-- ==== Sys2Proof/Machine/Catalogue.lean ====
section
/-! DEFINITION. The Catalogue and the Accession store: matching (R376, R385 to R387), SEND and RECV (R375 to R382), delivery
(R388 to R392), back-pressure (R393, R398) and receive records (R396, R397). -/

namespace Sys2Proof.Machine

/-! ### Endpoints -/

/-- The endpoint of a job exists and is its function's (R375). -/
def liveEp (s : State) (ep : Nat) : Option Endpoint :=
  match fmFind s.cat.eps ep with
  | some e => if e.live then some e else none
  | none => none

def setEp (s : State) (ep : Nat) (e : Endpoint) : State := { s with cat := { s.cat with eps := fmSet s.cat.eps ep e } }

def modEp (s : State) (ep : Nat) (f : Endpoint → Endpoint) : State :=
  match fmFind s.cat.eps ep with
  | some e => setEp s ep (f e)
  | none => s

/-- Receives in the Catalogue, headers of the Accession store (R401). -/
def postedCount (s : State) : Nat := s.cat.eps.foldl (fun n kv => n + kv.2.posted.length) 0
def headerCount (s : State) : Nat := s.cat.eps.foldl (fun n kv => n + kv.2.unexp.length) 0

/-- Blocks of 64 bytes that a stored message takes (R389). -/
def blocksOf (m : Msg) : Nat := if m.rdv then 0 else (m.len + 63) / 64

/-- Blocks of the pool that an endpoint's stored messages and running copies hold (R389, R390). -/
def epBlocks (s : State) (ep : Nat) (e : Endpoint) : Nat :=
  e.unexp.foldl (fun n u => n + blocksOf u.msg) 0
  + (s.cat.deliveries.filter (fun d => d.ep == ep && d.unexpected && !d.ended)).foldl (fun n d => n + blocksOf d.msg) 0

def blockCount (s : State) : Nat := s.cat.eps.foldl (fun n kv => n + epBlocks s kv.1 kv.2) 0

/-- The levels of the two occupancy counters of the store (R558). -/
def noteStore (s : State) : State := noteLevel (noteLevel s 333 (headerCount s)) 334 (blockCount s)

/-! ### Matching (R376, R385, R387) -/

/-- A receive matches a message of its endpoint. -/
def matchesMsg (r : Recv) (m : Msg) : Bool :=
  r.comm == m.comm && (r.anySource || (r.coord == m.coord && r.srcEp == m.srcEp)) && (r.anyTag || r.tag == m.tag)

def isExact (r : Recv) : Bool := !r.anySource && !r.anyTag

/-- The posted receive that takes a message, of the lowest PSEQ; receives are kept in PSEQ order. -/
def findRecv (e : Endpoint) (m : Msg) : Option Recv := e.posted.find? (fun r => matchesMsg r m)

/-- Wildcard entries that the search for a message examines: up to its match in their list, or to the PSEQ of the exact
match (R387, R399). -/
def wildExamined (e : Endpoint) (m : Msg) : Nat :=
  let before_ : List Recv := (match e.posted.find? (fun r => isExact r && matchesMsg r m) with
    | some x => e.posted.takeWhile (fun (r : Recv) => r.pseq != x.pseq)
    | none => e.posted)
  let wild := before_.filter (fun r => !isExact r)
  let missed := (wild.takeWhile (fun r => !matchesMsg r m)).length
  if missed < wild.length then missed + 1 else missed

/-- The stored message that a receive takes: the matching one that committed first; and the entries examined. -/
def findUnexp (e : Endpoint) (r : Recv) : Option Unexp × Nat :=
  let missed := (e.unexp.takeWhile (fun u => !matchesMsg r u.msg)).length
  (e.unexp.find? (fun u => matchesMsg r u.msg),
   if isExact r then 0 else if missed < e.unexp.length then missed + 1 else missed)

/-! ### Receive records (R396 to R398) -/

def recvBytes (seq : Idx) (r : RecvRec) : List Byte :=
  leBytes 64 (place [(0, seq.toNat), (32, r.status), (40, b2n r.unexpected), (41, b2n r.rdv), (42, b2n r.isLocal),
    (48, r.msg.comm), (64, r.msg.tag), (128, r.msg.coord), (152, r.msg.srcEp), (164, r.msg.plane), (192, r.msg.len),
    (224, r.delivered), (256, r.recv.cookie), (320, r.recv.idx.toNat), (352, r.recv.q), (384, r.time)])

/-- Re-read the consumer word when the cached copy shows the ring full. -/
def rereadRecv (s : State) (ep : Nat) (e : Endpoint) : State :=
  if ringFull e.log2 e.seq e.cached then
    match hostRead s e.owner e.cons 4 with
    | (s, some l) => modEp s ep (fun e => { e with cached := BitVec.ofNat 32 (leNat l) })
    | (s, none) => s
  else s

/-- Write one record; then LCNT advances, with OK or TRUNCATED, and then ARRIVAL (R377, R397). -/
def writeRecv (s : State) (ep : Nat) (e : Endpoint) (r : RecvRec) : State :=
  let s := hostWrite s e.owner (slotOf e.base e.log2 64 e.seq) (recvBytes e.seq r)
  let s := modEp s ep (fun e => { e with seq := e.seq + 1 })
  let s := mirror s (.endpointSeq ep (e.seq + 1))
  let s := match r.recv.lcnt with
    | some n => if r.status = stOk || r.status = stTruncated then counterEvent s e.owner n 1 false none else s
    | none => s
  match e.arrival with
  | some n => counterEvent s e.owner n 1 false none
  | none => s

/-- Write waiting records while there is room (R398). -/
def writeRecvs (s : State) (ep : Nat) : List RecvRec → State
  | [] => s
  | r :: l =>
    match liveEp s ep with
    | none => s
    | some e =>
      if ringFull e.log2 e.seq e.cached || !canAccess s e.owner then s
      else writeRecvs (writeRecv (setEp s ep { e with waiting := l }) ep { e with waiting := l } r) ep l

/-- RECEIVE_RING_REREAD (R398). -/
def recvReread (s : State) (ep : Nat) : State :=
  match liveEp s ep with
  | none => s
  | some e =>
    if e.waiting = [] then s
    else
      let s := rereadRecv s ep e
      writeRecvs s ep (match liveEp s ep with | some e => e.waiting | none => [])

/-- The receive record of a delivery (R396, R397). -/
def receiveRecord (d : Delivery) : RecvRec :=
  { status := d.status, unexpected := d.unexpected, rdv := d.msg.rdv, isLocal := d.endLocal, msg := d.msg,
    delivered := if d.status = stDestFenced then 0 else d.got, recv := d.recv, time := d.endTime }

/-- A recorded delivery goes, but for one that still owes its MSG_FIN (R392, R397). -/
def closeDelivery (s : State) (d : Delivery) : State :=
  { s with cat := { s.cat with deliveries :=
    if d.msg.rdv && !d.finSent then s.cat.deliveries.map (fun x => if x.id = d.id then { x with recorded := true } else x)
    else s.cat.deliveries.filter (fun x => x.id != d.id) } }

■ ■ ■ ■ ■ ■ ■

What is needed — As the answer, set down only the lines from the data above between the one holding "if ringFull e.log2 e.seq e.cached ||" and the one holding "delivery (R396, R397). -/", inclusive, exactly as they read.

Solution for this task —
      if ringFull e.log2 e.seq e.cached || !canAccess s e.owner then s
      else writeRecvs (writeRecv (setEp s ep { e with waiting := l }) ep { e with waiting := l } r) ep l

/-- RECEIVE_RING_REREAD (R398). -/
def recvReread (s : State) (ep : Nat) : State :=
  match liveEp s ep with
  | none => s
  | some e =>
    if e.waiting = [] then s
    else
      let s := rereadRecv s ep e
      writeRecvs s ep (match liveEp s ep with | some e => e.waiting | none => [])

/-- The receive record of a delivery (R396, R397). -/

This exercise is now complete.